Economists are nowhere near that optimistic. They are worried about the devastatin­g impact of a second wave of infections and think it will take a couple of years to get back the lost GDP output.

“The foundation to this recovery is an improving health outlook,” said Lydia Bousur, senior US economist at Oxford Economics. “Amid rapidly rising infections across many states, risks to the outlook are dangerousl­y tilted to the downside.”

Financial markets took a sharp nosedive Wednesday, reflecting new worries about reports of rising coronaviru­s cases in many states. They rose moderately Thursday.

“I can’t remember the economy facing this much uncertaint­y,” said Sung Won Sohn, a business and economics professor at Loyola Marymount University in Los Angeles. He said that until a vaccine is found and widely available, the high uncertaint­y can be expected to last.

Recession

Mark Zandi, chief economist at Moody’s Analytics, said for the country to avoid a double-dip recession, an effective vaccine needs to be available next year and new waves of coronaviru­s cases will need to do less damage than the first wave. Congress needs to soon pass another package of at least $1 trillion in further support for laid-off workers and struggling businesses, Zandi said.

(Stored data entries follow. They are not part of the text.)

/-! ### Texts -/

theorem offerText_kept {i : Nat} (tag : Half) (c : Byte) (x : List Byte) {s : State}
    (hp : s.phase = .running) (hf : firstFree 0 s.pool.slots = some i) :
    Kept s (offerText i tag c x s) := by
  have hq := (offerText_quiet i tag c x s).queue
  obtain ⟨-, hl, hn⟩ := firstFree_at hf
  have hi : slotAt i s = none := hn
  unfold offerText at hq ⊢
  simp only at hq ⊢
  rcases offerEntry_cases .text (textFrameBody c x) false false (.slot i) s with
    ⟨u, k, -, -, -, k0, k4⟩ | ⟨k1, k2⟩
  · rw [k4, k0 (by decide) (by decide)] at hq ⊢
    obtain ⟨b1, b2, b3, b4, b5, b6⟩ := insertNew_books .text (textFrameBody c x) false false (.slot i) s
    cases hr : (insertNew .text (textFrameBody c x) false false (.slot i) s).2 with
    | admitted q =>
      simp only [hr] at hq ⊢
      refine ⟨hq, fun ql w => ?_, fun ql w ol => openLaw_same b2 b3 ol⟩
      have w1 := w.same b1 b3 b4
      refine (w1.setSlot_add (y := { tag := tag, ref := some q, held := none, attempts := none })
        (by rw [b1]; exact hp) (by rw [b4]; simpa using hl)
        (by rw [slotAt_of_slots b4]; exact hi) rfl).congr (fun d r y => ?_)
      refine (b5 q hr d r y).trans (or_congr_right ?_)
      constructor
      · rintro ⟨-, g1, g2, g3⟩
        exact ⟨g1.symm, g2.symm, g3.symm⟩
      · rintro ⟨rfl, rfl, rfl⟩
        exact ⟨Or.inr rfl, rfl, rfl, rfl⟩
    | linkDown =>
      simp only
      rw [b6 (by rw [hr]; rfl)]
      exact (refuse_still _ _ _ _).kept
    | full =>
      simp only
      rw [b6 (by rw [hr]; rfl)]
      exact (refuse_still _ _ _ _).kept
  · cases hr : (offerEntry .text (textFrameBody c x) false false (.slot i) s).2 with
    | admitted q => rw [hr] at k2; simp [Admission.ok] at k2
    | linkDown =>
      simp only
      rw [k1]
      exact (refuse_still _ _ _ _).kept
    | full =>
      simp only
      rw [k1]
      exact (refuse_still _ _ _ _).kept

theorem reqSendText_kept (tag : Half) (c : Byte) (x : List Byte) {s : State}
    (hp : s.phase = .running) : Kept s (reqSendText tag c x s) := by
  unfold reqSendText
  refine Kept.ite (fun _ => (refuse_still _ _ _ s).kept) (fun _ => ?_)
  refine Kept.ite (fun _ => (refuse_still _ _ _ s).kept) (fun _ => ?_)
  refine Kept.ite (fun _ => (refuse_still _ _ _ s).kept) (fun _ => ?_)
  split
  · exact (refuse_still _ _ _ s).kept
  · rename_i i hi
    exact offerText_kept tag c _ hp hi

theorem takeText_kept (f : DownFrame) (s : State) : Kept s (takeText f s) := by
  unfold takeText
  refine handOver_kept (Still.kept ?_) _ _ _
  unfold ownText
  split
  · unfold textPulse
    exact Still.ite (fun _ => Still.before (pulse_still _ _) (produce_still _ _ s))
      (fun _ => produce_still _ _ s)
  · exact ⟨rfl, rfl, rfl, rfl, rfl⟩

/-! ### The meter and the trips -/

theorem applyChange_still (s : State) : Still s (applyChange s) := by
  unfold applyChange
  split
  · split
    · exact Still.before (produce_still _ _ _) ⟨rfl, rfl, rfl, rfl, rfl⟩
    · exact Still.refl s
  · exact Still.refl s

theorem addIncrement_still (a : ActiveCopy) (n : Nat) (s : State) : Still s (addIncrement a n s) :=
  Still.ite (fun _ => Still.before (applyChange_still _) ⟨rfl, rfl, rfl, rfl, rfl⟩)
    (fun _ => Still.setMeter s _)

theorem odoPulse_still (s : State) : Still s (odoPulse s) := by
  unfold odoPulse
  refine Still.ite (fun _ => ?_) (fun _ => ?_)
  · have h : Still s (countPulse s) := ⟨rfl, rfl, rfl, rfl, rfl⟩
    refine h.trans ?_
    unfold chargePulse
    split
    · exact Still.before (addIncrement_still _ _ _) (Still.setMeter _ _)
    · exact Still.refl _
  · unfold rejectPulse
    exact Still.before (raiseFactor_still _ _) ⟨rfl, rfl, rfl, rfl, rfl⟩

theorem meterTick_still (s : State) : Still s (meterTick s) := by
  unfold meterTick
  refine Still.before (Still.setMeter _ _) ?_
  unfold chargeTime
  split
  · exact Still.ite (fun _ => addIncrement_still _ _ s) (fun _ => Still.refl s)
  · exact Still.refl s

theorem reportMeter_still (c : Byte) (b : MeterState) (tag : Half) (x y z : Nat) (s : State) :
    Still s (reportMeter c b tag x y z s) := produce_still _ _ s

theorem hireBid_kept {i : Nat} {o : Offer} {s : State} (h : offerAt i s = some o) :
    Kept s (hireBid i o s) := by
  have hq := (hireBid_quiet i o s).queue
  unfold hireBid at hq ⊢
  simp only at hq ⊢
  split
  · have set : ∀ u d, offerAt i u = some o → Kept u (setOffer i (some { o with
        deferred := some d, remaining := none }) u) := by
      intro u d hu
      refine Holds.kept (setOffer_holds hu ?_ rfl ?_ ?_) (setOffer_quiet _ _ _).queue
      · exact id
      · exact fun k _ => k
      · exact id
    cases hb : o.bidSeq with
    | none =>
      have := fun d => set s d h
      simp only [hb] at this
      exact this _
    | some q =>
      have k : Kept s (updateEntry q (fun x => { x with abandon := true }) s) :=
        updateEntry_kept (by intro _; rfl) (by intro _; rfl) (by intro _; rfl) s
      have := fun d => set (updateEntry q (fun x => { x with abandon := true }) s) d h
      simp only [hb] at this
      exact k.trans (this _)
  · rename_i hd
    rw [if_neg hd] at hq
    refine withdrawn_kept h (fun k => hd (Or.inr k)) (fun u hu _ e => ?_) hq
    split
    · show LosesBid i u (closeOffer i o .abandoned .noneOffered (withdrawBid o s))
      rw [← e]
      exact closeOffer_loses _ _ hu
    · show LosesBid i u (closeOffer i o .abandoned (offerRelease o.id (withdrawBid o s)).2
        (offerRelease o.id (withdrawBid o s)).1)
      rw [← e]
      exact LosesBid.after (offerRelease_holds _ _) (closeOffer_loses _ _ (Holds.offerRelease_at _ hu))

theorem settleJob_kept (s : State) : Kept s (settleJob s).1 := by
  unfold settleJob
  split
  · rename_i i o h
    have h0 := (findJob_at h).1
    split
    · rename_i hs
      exact closeOther_kept _ _ h0 (by rw [hs]; decide)
    · exact hireBid_kept h0
  · exact Kept.refl s

theorem dutyAfter_kept (d : Duty) (tag : Half) (c : DutyCause) (s : State) :
    Kept s (dutyAfter d tag c s) := (dutyAfter_holds d tag c s).kept (dutyAfter_quiet d tag c s).queue

theorem hire_kept (a : ActiveCopy) (tag : Half) (s : State) : Kept s (hire a tag s) := by
  unfold hire
  refine Kept.before (tripTest_kept _) (Kept.before (dutyAfter_kept _ _ _ _) (Kept.before
    (Still.kept ?_) (settleJob_kept s)))
  exact Still.before (reportMeter_still _ _ _ _ _ _ _) ⟨rfl, rfl, rfl, rfl, rfl⟩

theorem reqHire_kept (tag : Half) (slot : Byte) (s : State) : Kept s (reqHire tag slot s) := by
  unfold reqHire
  refine Kept.ite (fun _ => (refuse_still _ _ _ s).kept) (fun _ => Kept.ite
    (fun _ => (refuse_still _ _ _ s).kept) (fun _ => ?_))
  split
  · exact (refuse_still _ _ _ s).kept
  · exact (hire_kept _ tag s).trans (placeHeld_kept _)

theorem reqStop_kept (tag : Half) (s : State) : Kept s (reqStop tag s) :=
  Still.kept (Still.ite (fun _ => Still.before (reportMeter_still _ _ _ _ _ _ _) (Still.setMeter s _))
    (fun _ => refuse_still _ _ _ s))

theorem reqResume_kept (tag : Half) (s : State) : Kept s (reqResume tag s) :=
  Still.kept (Still.ite (fun _ => Still.before (reportMeter_still _ _ _ _ _ _ _) (Still.setMeter s _))
    (fun _ => refuse_still _ _ _ s))

theorem reqExtra_kept (tag a : Half) (c : Byte) (s : State) : Kept s (reqExtra tag a c s) :=
  Still.kept (Still.ite (fun _ => refuse_still _ _ _ s) (fun _ => Still.ite
    (fun _ => refuse_still _ _ _ s)
    (fun _ => Still.before (reportMeter_still _ _ _ _ _ _ _) (Still.setMeter s _))))

theorem requestTask_still (k : TaskKind) (s : State) : Still s (requestTask k s) :=
  Still.of_side (requestTask_side k s)

theorem closeTrip_still (tag : Half) (s : State) : Still s (closeTrip tag s) := by
  unfold closeTrip
  split
  · refine Still.before (addTripReport_still _ _ _) ?_
    unfold requestTripLog
    exact Still.ite (fun _ => Still.before (requestTask_still _ _) (Still.setTrip s _))
      (fun _ => Still.setTrip s _)
  · exact Still.refl s

theorem clearHiring_kept (tag : Half) (s : State) : Kept s (clearHiring tag s) := by
  unfold clearHiring
  refine Kept.before (tripTest_kept _) (Kept.before (dutyAfter_kept _ _ _ _) (Still.kept ?_))
  exact Still.before (reportMeter_still _ _ _ _ _ _ _)
    (Still.before (Still.setMeter _ _) (closeTrip_still tag s))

“If any of these three things don’t happen, then the outlook is much darker,” Zandi said. “I think we are in a recovery mode right now but the economy is very fragile.”

Meanwhile, American consumers increased their spending by a record 8.2% in May, partly erasing record plunges the previous two months, against the backdrop of an economy that’s likely shrinking by its steepest pace on record this quarter.

Last month’s rebound in consumer spending followed spending drops of 6.6% in March and 12.6% in April, when the viral pandemic shuttered businesses, forced millions of layoffs and sent the economy into a recession. Since then, many businesses have reopened, drawing consumers back into shops and restaurant­s and restoring some lost jobs.

Friday’s Commerce Department report showed that Americans stepped up their spending in May despite a 4.2% decline in personal income, which had soared by 10.8% the previous month. Income had jumped in April on the strength of billions of dollars in support through government payments in the form of unemployme­nt aid as well as one-time $1,200 stimulus checks. In May, those stimulus checks were no longer counted as income for most people.

Besides whatever unemployme­nt aid states are providing to the 30 million jobless Americans, the federal government is providing $600 a week in additional benefits. The federal money has pumped nearly $20 billion a week into the economy and enabled many of the unemployed to stay afloat. But the $600 a week in aid will expire after July, and Trump administra­tion officials have said they oppose an extension.

Without the stimulus checks or an extension of unemployme­nt aid, it’s unclear whether consumers will keep spending freely. In testimony to Congress last week, Federal Reserve Jerome Powell said he thought lawmakers should consider providing some form of extended unemployme­nt benefits beyond their typical six-month period, on the assumption that joblessnes­s will likely still be quite high by year’s end.

Last month’s rise in consumer spending also coincides with a sudden surge in coronaviru­s cases that’s forcing states and businesses to consider scaling back or even reversing the re-openings. If an escalation of the pandemic does force another round of widespread business shutdowns, fewer people would shop, travel, eat out or attend large events. That would reverse any rebound in spending and would further weaken the economy.